■ Work to complete ■
Using the records below, quote only the span that opens with the line containing "let n := dataLen" and closes with the line containing "beBytes 2 (1 * 512 + (16 + pad4 k) / 4) ++", exactly and inclusively.

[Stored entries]
- - -

-- ==== Sys2Proof/Machine/Glv.lean ====
section
/-! DEFINITION. The glove engine (11) and sealed items (12, R535 to R538): bundling, keep-alives, NTSCF, and decapsulation. -/

namespace Sys2Proof.Machine

def State.setGlv (s : State) (g : Glv) : State := { s with glv := g }
def State.enc (s : State) (c : Nat) : Enc := sget enc0 s.glv.enc c
def State.setEnc (s : State) (c : Nat) (e : Enc) : State := s.setGlv { s.glv with enc := sput enc0 c e s.glv.enc }

/-- CLOSE_BYTES in force (R484, R486). -/
def State.closeBytes (s : State) (c : Nat) : Nat :=
  let v := bits (s.encW c 2) 16 14
  let v := if v = 0 ∨ 8192 < v then 8192 else v
  if s.encNtscf c then min v 2047 else v

/-- LC in ms. -/
def State.lcMs (s : State) : Nat := s.lcUs / 1000

-- items

/-- The body of a CAN item (Table 11-3). -/
def canBody (f : CanFrame) : List Byte :=
  let n := dataLen f.fdf f.xlf f.rtr f.dlc.toNat
  beBytes 4 (b2n f.xlf * 2 ^ 31 + b2n f.fdf * 2 ^ 30 + b2n f.ide * 2 ^ 29 + f.ident.toNat) ++
    beBytes 4 (f.sdt.toNat * 2 ^ 24 + b2n f.brs * 2 ^ 23 + b2n f.esi * 2 ^ 22 + b2n f.rtr * 2 ^ 21 + b2n f.rrs * 2 ^ 20 +
      b2n f.sec * 2 ^ 19 + f.dlc.toNat) ++
    beBytes 4 (if f.xlf then f.af.toNat else 0) ++ [if f.xlf then f.vcid else 0, 0, 0, 0] ++ (f.data ++ zeros n).take n

/-- The frame of a CAN item body. -/
def bodyFrame (b : List Byte) : CanFrame :=
  let a := fld b 0 4
  let c := fld b 4 4
  { ident := BitVec.ofNat 29 a, ide := a.testBit 29, fdf := a.testBit 30, xlf := a.testBit 31, brs := c.testBit 23,
    esi := c.testBit 22, rtr := c.testBit 21, rrs := c.testBit 20, sec := c.testBit 19, dlc := BitVec.ofNat 11 c,
    sdt := BitVec.ofNat 8 (c / 2 ^ 24), af := BitVec.ofNat 32 (fld b 8 4), vcid := BitVec.ofNat 8 (fld b 12 1), data := b.drop 16 }

/-- An ACF CAN message of a classical or FD frame (R486; IEEE 1722-2016). Conventions: log entry 38 (PRESUMED). -/
def acfCan (n : Nat) (f : CanFrame) (wt : Int) : List Byte :=
  let k := dataLen f.fdf f.xlf f.rtr f.dlc.toNat
  let p := pad4 k - k
  beBytes 2 (1 * 512 + (16 + pad4 k) / 4) ++
    beBytes 2 (p * 2 ^ 14 + 2 ^ 13 + b2n f.rtr * 2 ^ 12 + b2n f.ide * 2 ^ 11 + b2n f.brs * 2 ^ 10 + b2n f.fdf * 2 ^ 9 +
      b2n f.esi * 2 ^ 8 + n) ++
    beBytes 8 (unsgn 64 wt) ++ beBytes 4 f.ident.toNat ++ (f.data ++ zeros k).take k ++ zeros p

/-- The message that an item's seal covers, and its TAG (R535). -/
def sealTag (key : List Byte) (subtype chan : Nat) (fresh : List Byte) (body : List Byte) : List Byte :=
  (cmacBytes key ([BitVec.ofNat 8 subtype, BitVec.ofNat 8 chan] ++ fresh ++ body)).take 8

/-- SUBTYPE of a channel (Table 11-2). -/
def subtypeOf (c : Nat) : Nat := if c < 16 then 1 else 2

/-- What sealing makes of an item. -/
inductive Sealed where
  | item (b : List Byte)
  | wait
  | fail

/-- An item's seal under the channel's slot with its next freshness value (R534 to R536). -/
def State.sealItem (s : State) (c : Nat) (body : List Byte) : State × Sealed :=
  let slot := bits (s.encW c 3) 16 8
  if ¬ s.keyFor slot 5 then (((s.job (s.keyStatus slot)).inc C.CPH_SEAL_FAIL).raiseOnce 0x0D06 0, .fail)
  else
    let r := s.drawLease c
    match r.2 with
    | .value v =>
      let f := beBytes 8 v
      ((r.1.job 0).inc C.CPH_SEAL_TX, .item (body ++ f ++ sealTag (s.key slot).bytes (subtypeOf c) c f body))
    | .wait => (r.1, .wait)
    | .exhausted => (((r.1.job 4).inc C.CPH_SEAL_FAIL).raiseOnce 0x0D06 0, .fail)
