/-- The loader starts on a slot (Table 2-9, steps 4 and 5). -/
def State.startSlot (s : State) (k : Nat) (armed : Bool) : State :=
  let tried := s.boot.tried ++ [k]
  let s := { s with boot := { s.boot with step := 5, slot := k, tried := tried, armed := armed, applied := 0, pollEnd := none } }
  let s := (s.wr F.DEV_RESET_CAUSE_SLOT_TRIES tried.length).wr F.CFG_STATUS_BOOT_SLOT k
  (s.wr F.CFG_STATUS_TRIAL (b2n armed)).wr F.CFG_STATUS_STATE 1

/-- Bring-up of a slot has failed: a failed trial goes back to ACTIVE_SLOT, and whatever failed, a slot not yet tried in this reset is
tried before the unit is unbootable (R58, R59, R78). Conventions: log entries 17 (DEDUCED), 19 (DEDUCED). -/
def State.slotFails (s : State) (cause : Nat) : State :=
  let k := s.boot.slot
  let s := s.raiseMust 0x0207 k 0 cause 0
  let x : State × Nat :=
    if s.boot.armed then
      let r := s.bootRecNow
      ((s.writeBootRec (r.unarm 2)).raiseMust 0x0204 0 0 0 0, if s.boot.tried.contains (r.active % 2) then 1 - k else r.active % 2)
    else (s, 1 - k)
  if x.1.boot.tried.contains x.2 then
    { (x.1.wr F.CFG_STATUS_STATE 6).wr F.CFG_STATUS_TRIAL 0 with boot := { x.1.boot with step := 4, pollEnd := none } }
  else x.1.startSlot x.2 false

/-- Bring-up of a slot has failed for a cause to which the spec gives no code: the code is open (log entry 2).
Conventions: log entry 19 (DEDUCED). -/
def State.slotFailsOpen (s : State) : State :=
  let f := s.drawFree
  f.2.slotFails f.1

/-- The slot that the boot record gives, and whether it is a trial (R42, R77, R78). Conventions: log entry 17 (DEDUCED). -/
def State.chooseSlot (s : State) : State :=
  match s.bootRec with
  | none => s.startSlot 0 false
  | some (_, r) =>
    if r.trial = 1 ∧ r.armed < 2 then (s.writeBootRec { r with trial := 2 }).startSlot r.armed true
    else if r.trial = 2 then ((s.writeBootRec (r.unarm 3)).raiseMust 0x0205 0 0 0 0).startSlot (r.active % 2) false
    else s.startSlot (r.active % 2) false

/-- Bottles that are valid when FLT checks them (16, R685), and the last of them. -/
def State.checkBottles (s : State) : State :=
  let s := s.wr F.FLT_BOTTLE_VALID ((List.range 4).foldl (fun m n => m + b2n (s.bottleValid n) * 2 ^ n) 0)
  match s.lastBottle with
  | none => s
  | some n =>
    ((s.wr F.FLT_BOTTLE_LAST n).wr F.FLT_BOTTLE_REASON (beNat (getBytes s.flashByte (bottleBase n + 8) 1))).setRegN R.FLT_BOTTLE_SEQ
      (s.bottleSeq n)

/-- What the persistent store holds goes to its registers (12, R533; 14, R622). Conventions: log entry 5 (DESIGN CHOICE). -/
def State.loadPersistent (s : State) : State :=
  let s := (List.range 32).foldl (fun s c =>
    let f := sget (0, 0) s.pers.falseWakes c
    (s.wr (F.WAK_FW_FW_COUNT c) f.1).wr (F.WAK_FW_RUN c) f.2) s
  (List.range 48).foldl (fun s i =>
    (s.setLease i { lease0 with unleased := s.leaseCeil i }).setRegN (R.CPH_LEASE_CEIL i) (s.leaseCeil i)) s

/-- Steps 3 to 5: the clocks start, the boot record is read and a slot chosen (03, R80, R83, R760, R761; 16, R681). -/
def State.pllLock (s : State) : State :=
  if s.boot.step ≠ 2 then s
  else
    let s := { s with clk := { s.clk with on := true, lc := 0, dc0 := 0, dc1 := 0, wt := 0, esi := 0, nextK := 5 } }
    let s := if s.rd F.DEV_RESET_CAUSE_CAUSE = 0 then s else s.wr F.FLT_CELLAR_HEAD_BOOT (s.rd F.FLT_CELLAR_HEAD_BOOT + 1)
    s.checkBottles.loadPersistent.chooseSlot

/-- The fingerprint that the boot record holds for a slot, where it names it, is that of the image: ARMED_FP for the slot that is tried
as ARMED_SLOT, also where it is ACTIVE_SLOT too (R57, R78). -/
def State.recordOk (s : State) (k : Nat) : Bool :=
  match s.bootRec with
  | none => true
  | some (_, r) =>
    if s.boot.armed then decide (r.armedFp = s.imgPrint k)
    else if k = r.active then decide (r.activeFp = s.imgPrint k)
    else if k = r.armed then decide (r.armedFp = s.imgPrint k)
    else true

/-- The firmware sections are copied to the TCMs and system SRAM (02, Bring-up; Table 2-5). Conventions: log entry 18 (DEDUCED). -/
def State.copyFirmware (s : State) (k : Nat) : State :=
  (s.sections k).foldl (fun s x =>
    let load := s.img k x.offset 4
    let n := x.size - 8
    if x.type = 3 ∧ 8 ≤ x.size ∧ ((region load = .tcm ∧ load + n ≤ 0x08100000) ∨ (region load = .sram ∧ load + n ≤ 0x10200000)) then
      s.store load (s.imgBytes k (x.offset + 8) n)
    else s) s

/-- Step 6: the last byte has been streamed; header, sections, fingerprint and key hash are judged (R43, R46, R48, R51, R57, R61). -/
def State.imageStreamed (s : State) : State :=
  if s.boot.step ≠ 5 ∨ s.flt.silent then s
  else
    let k := s.boot.slot
    if ¬ s.imgOk k then s.slotFails 1
    else
      let s := s.copyFirmware k
      if ¬ s.printOk k then s.slotFails 2
      else if ¬ s.keyHashOk k then s.slotFails 3
      else if ¬ s.recordOk k then s.slotFailsOpen
      else { s.wr F.CFG_STATUS_STATE 2 with boot := { s.boot with step := 6 } }

-- step 8: the sections are applied (Table 2-5)

/-- One thing that the loader applies. -/
inductive ApplyOp where
  | reg (a : Nat) (r : RegRec)
  | entry (t i : Nat) (w : List Word)
  | key (slot mode : Nat) (wrapped : List Byte)
  | params (offset : Nat)
  deriving DecidableEq, Repr

/-- The entries of a table-load section, in stored order (Table 2-5, R45). -/
def State.blockEntries (s : State) (k : Nat) : Nat → Nat → Nat → List ApplyOp
  | 0, _, _ => []
  | n + 1, o, left =>
    if left < 8 then []
    else
      let words := s.img k (o + 1) 1
      let count := s.img k (o + 4) 2
      let len := 8 + count * words * 4
      (List.range count).map (fun i => .entry (s.img k o 1) (s.img k (o + 2) 2 + i)
        ((List.range words).map (fun j => BitVec.ofNat 32 (s.img k (o + 8 + (i * words + j) * 4) 4)))) ++
      s.blockEntries k n (o + len) (left - len)

/-- Everything that the loader applies from a section. -/
def State.sectionOps (s : State) (k : Nat) (x : Section) : List ApplyOp :=
  if x.size = 0 then []
  else
    match x.type with
    | 1 => (s.regRecs k (x.size / 8 + 1) x.offset x.size).map (fun r => .reg r.1 r.2)
    | 2 => s.blockEntries k (x.size / 8 + 1) x.offset x.size
    | 4 => (s.keyRecs k (x.size / 28 + 1) x.offset x.size).1.map (fun r => .key r.1 r.2.1 r.2.2)
    | 6 => [.params x.offset]
    | _ => []

/-- Everything that the loader applies from an image, in section-table order (Table 2-9, step 8). -/
def State.imageOps (s : State) (k : Nat) : List ApplyOp := (s.sections k).flatMap (s.sectionOps k)

/-- A word that the boot ROM reads at an address of a poll or read-modify-write record (R44). An address that holds nothing and the
partner window read 0 (log entry 58, DESIGN CHOICE). Conventions: log entry 58 (DESIGN CHOICE). -/
def State.bootRead (s : State) (a : Nat) : Nat :=
  match region a with
  | .regs => if mapped 0 a then s.readReg 0 a else 0
  | .bootRom => leNat (getBytes Config.bootRom a 4)
  | .flash => leNat (getBytes s.windowByte (a - 0x30000000) 4)
  | .none => 0
  | .partner => 0
  | .tcm => s.word a
  | .sram => s.word a
  | .aon => s.word a

/-- A word that the boot ROM writes at an address of a record; what R631 makes read-only, the always-on SRAM among it, takes nothing
(15, R631). Conventions: log entry 18 (DEDUCED). -/
def State.bootWrite (s : State) (a v : Nat) : State :=
  match region a with
  | .regs => if mapped 0 a then s.regEffect 0 a v else s
  | .tcm => s.storeWord a v
  | .sram => s.storeWord a v
  | _ => s

/-- Words put into the STAGE registers of a block. -/
def State.stage (s : State) (base : Nat) : List Word → State
  | [] => s
  | w :: r => (s.setReg base w).stage (base + 4) r

/-- A table entry through STAGE and COMMIT of its block (R45); the Boolean says that it was placed (R47). -/
def State.loadEntry (s : State) (t i : Nat) (w : List Word) : State × Bool :=
  match t with
  | 2 =>
    let s := (s.stage R.FWD_STAGE0 w).fwdCommit (2 * 2 ^ 28 + 2 ^ 26)
    (s, s.rd F.FWD_COMMIT_STATUS_RESULT != 2)
  | 5 => ((s.stage R.SCT_STAGE0 w).sctCommit i, true)
  | 6 =>
    let s := (s.stage R.EGS_STAGE0 w).egsCommit i
    (s, !(decide (i < 256) && s.rd F.EGS_COMMIT_STATUS_RESULT == 2))
  | 7 => ((s.stage R.BUF_STAGE0 w).bufCommit i, true)
  | 8 => ((s.stage R.AUD_STAGE0 w).audCommit i, true)
  | 9 => ((s.stage R.CAN_STAGE0 w).canCommit (9 * 2 ^ 28 + i), true)
  | 10 => ((s.stage R.CAN_STAGE0 w).canCommit (10 * 2 ^ 28 + i), true)
  | 11 => ((s.stage R.GLV_STAGE0 w).glvCommit i, true)
  | _ => ((s.stage R.FWD_STAGE0 w).fwdCommit (t * 2 ^ 28 + i), true)

/-- The vintage parameters, from a record or the defaults (Table 2-7). -/
def State.setParams (s : State) (peers vintage settle age hold : Nat) : State :=
  let s := (s.wr F.CFG_CENSUS_CFG_EXP_PEERS peers).wr F.CFG_CENSUS_CFG_AGE age
  ((s.wr F.CFG_VINTAGE_EXP_VINTAGE vintage).wr F.CFG_CENSUS_HOLD_SETTLE settle).wr F.CFG_CENSUS_HOLD_TRIAL_HOLD hold

/-- How applying goes on. -/
inductive ApplyOut where
  | done
  | waits
  | fails
  deriving DecidableEq, Repr

/-- A poll record reads its address (R44). -/
def State.poll (s : State) (a mask expected timeout : Nat) : State × ApplyOut :=
  if s.bootRead a &&& mask = expected then ({ s with boot := { s.boot with pollEnd := none } }, .done)
  else if timeout = 0 then (s, .fails)
  else
    match s.boot.pollEnd with
    | some _ => (s, .waits)
    | none => ({ s with boot := { s.boot with pollEnd := some (s.clk.now + timeout * 1000) } }, .waits)

/-- One thing applied. An EXP_PEERS above 64 is taken modulo 128, the width of its field (log entry 58, DESIGN CHOICE).
Conventions: log entries 18 (DEDUCED), 58 (DESIGN CHOICE). -/
def State.applyOne (s : State) (k : Nat) : ApplyOp → State × ApplyOut
  | .reg a (.write v) => (s.bootWrite a v, .done)
  | .reg a (.modify mask v) =>
    let old := s.bootRead a
    (s.bootWrite a ((old - (old &&& mask)) ||| (v &&& mask)), .done)
  | .reg a (.poll mask expected timeout) => s.poll a mask expected timeout
  | .reg _ .bad => (s, .fails)
  | .entry t i w =>
    let r := s.loadEntry t i w
    (r.1, if r.2 then .done else .fails)
  | .key slot mode b =>
    match if s.flt.kekBlocked then none else keyUnwrap (beBytes 32 s.otp.kek) b with
    | some key => (s.writeKey slot mode key, .done)
    | none => (s, .fails)
  | .params o => (s.setParams (s.img k o 1 % 128) (s.img k (o + 2) 2) (s.img k (o + 4) 2) (s.img k (o + 6) 2) (s.img k (o + 8) 2), .done)

/-- A list of things applied in order, up to one that waits or fails. Conventions: log entry 18 (DEDUCED). -/
def State.applyAll (s : State) (k : Nat) : List ApplyOp → State × ApplyOut
  | [] => (s, .done)
  | op :: r =>
    let x := s.applyOne k op
    match x.2 with
    | .done => ({ x.1 with boot := { x.1.boot with applied := x.1.boot.applied + 1 } }).applyAll k r
    | _ => x

-- steps 9 to 11: baseline, hand-off, release

/-- The assets of an image by ASSET: address of the first sample and COUNT, the later record of one ASSET standing (R49, R658).
Conventions: log entry 18 (DEDUCED). -/
def State.assets (s : State) (k : Nat) : Sparse (Nat × Nat) :=
  ((s.sections k).filter (fun x => x.type == 5 && x.size != 0)).foldl (fun m x =>
    (s.assetRecs k (x.size / 8 + 1) x.offset x.size).1.foldl (fun m r => sput (0, 0) r.1 r.2 m) m) []

/-- ENTRY of an engine, 0xFFFFFFFF for one held in reset. -/
def State.entryOf (s : State) (k e : Nat) : Nat :=
  match (s.imgEntries k).find? (fun x => x.1 == e) with
  | some x => x.2
  | none => 0xFFFFFFFF

/-- The hand-off block (R637, Tables 15-2 and 15-3). Conventions: log entry 18 (DEDUCED). -/
def State.handOff (s : State) (k : Nat) : List Byte :=
  let a := s.assets k
  leBytes 4 0x4C51484F ++ leBytes 4 1 ++ leBytes 1 k ++ leBytes 1 (s.rd F.DEV_RESET_CAUSE_CAUSE) ++ leBytes 2 (s.rd F.CFG_VINTAGE_NUMBER) ++
    zeros 4 ++ leBytes 8 (s.pair R.CFG_FP_LO R.CFG_FP_HI) ++ leBytes 4 (0x30000000 + slotAt k) ++ leBytes 4 a.length ++
    (List.range 8).flatMap (fun e => leBytes 4 (s.entryOf k e)) ++ zeros 192 ++
    (List.range 256).flatMap (fun i => leBytes 4 (sget (0, 0) a i).1 ++ leBytes 4 (sget (0, 0) a i).2) ++ zeros 1792

/-- Each engine with an entry point starts, and every other one stays held; E0 without one halts in the boot ROM (R638).
Conventions: log entry 18 (DEDUCED). -/
def State.releaseEngines (s : State) (k : Nat) : State :=
  let l := s.imgEntries k
  let run := l.foldl (fun m x => m ||| 2 ^ x.1) 0
  let s := (s.wr F.ENG_RUN_RUNNING run).wr F.ENG_RUN_HELD (0xFE - (0xFE &&& run))
  { s with eng := { s.eng with
    start := l.foldl (fun m x => sput (0, 0, 0) x.1 (x.2, x.1, 0x10000000) m) s.eng.start,
    wdAt := l.foldl (fun m x => sput 0 x.1 s.clk.now m) s.eng.wdAt } }

/-- Steps 9 to 11 (R63, R637, R638). -/
def State.finishApply (s : State) : State :=
  let k := s.boot.slot
  let s := { s.wr F.CFG_STATUS_STATE 4 with boot := { s.boot with scrub := s.imgScrub k, pollEnd := none } }
  let s := s.takeBaseline.store 0x10000000 (s.handOff k)
  let s := s.releaseEngines k
  { s with boot := { s.boot with step := 11 } }.enablePorts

- - -

■ The answer ■
  let n := dataLen f.fdf f.xlf f.rtr f.dlc.toNat
  beBytes 4 (b2n f.xlf * 2 ^ 31 + b2n f.fdf * 2 ^ 30 + b2n f.ide * 2 ^ 29 + f.ident.toNat) ++
    beBytes 4 (f.sdt.toNat * 2 ^ 24 + b2n f.brs * 2 ^ 23 + b2n f.esi * 2 ^ 22 + b2n f.rtr * 2 ^ 21 + b2n f.rrs * 2 ^ 20 +
      b2n f.sec * 2 ^ 19 + f.dlc.toNat) ++
    beBytes 4 (if f.xlf then f.af.toNat else 0) ++ [if f.xlf then f.vcid else 0, 0, 0, 0] ++ (f.data ++ zeros n).take n

/-- The frame of a CAN item body. -/
def bodyFrame (b : List Byte) : CanFrame :=
  let a := fld b 0 4
  let c := fld b 4 4
  { ident := BitVec.ofNat 29 a, ide := a.testBit 29, fdf := a.testBit 30, xlf := a.testBit 31, brs := c.testBit 23,
    esi := c.testBit 22, rtr := c.testBit 21, rrs := c.testBit 20, sec := c.testBit 19, dlc := BitVec.ofNat 11 c,
    sdt := BitVec.ofNat 8 (c / 2 ^ 24), af := BitVec.ofNat 32 (fld b 8 4), vcid := BitVec.ofNat 8 (fld b 12 1), data := b.drop 16 }

/-- An ACF CAN message of a classical or FD frame (R486; IEEE 1722-2016). Conventions: log entry 38 (PRESUMED). -/
def acfCan (n : Nat) (f : CanFrame) (wt : Int) : List Byte :=
  let k := dataLen f.fdf f.xlf f.rtr f.dlc.toNat
  let p := pad4 k - k
  beBytes 2 (1 * 512 + (16 + pad4 k) / 4) ++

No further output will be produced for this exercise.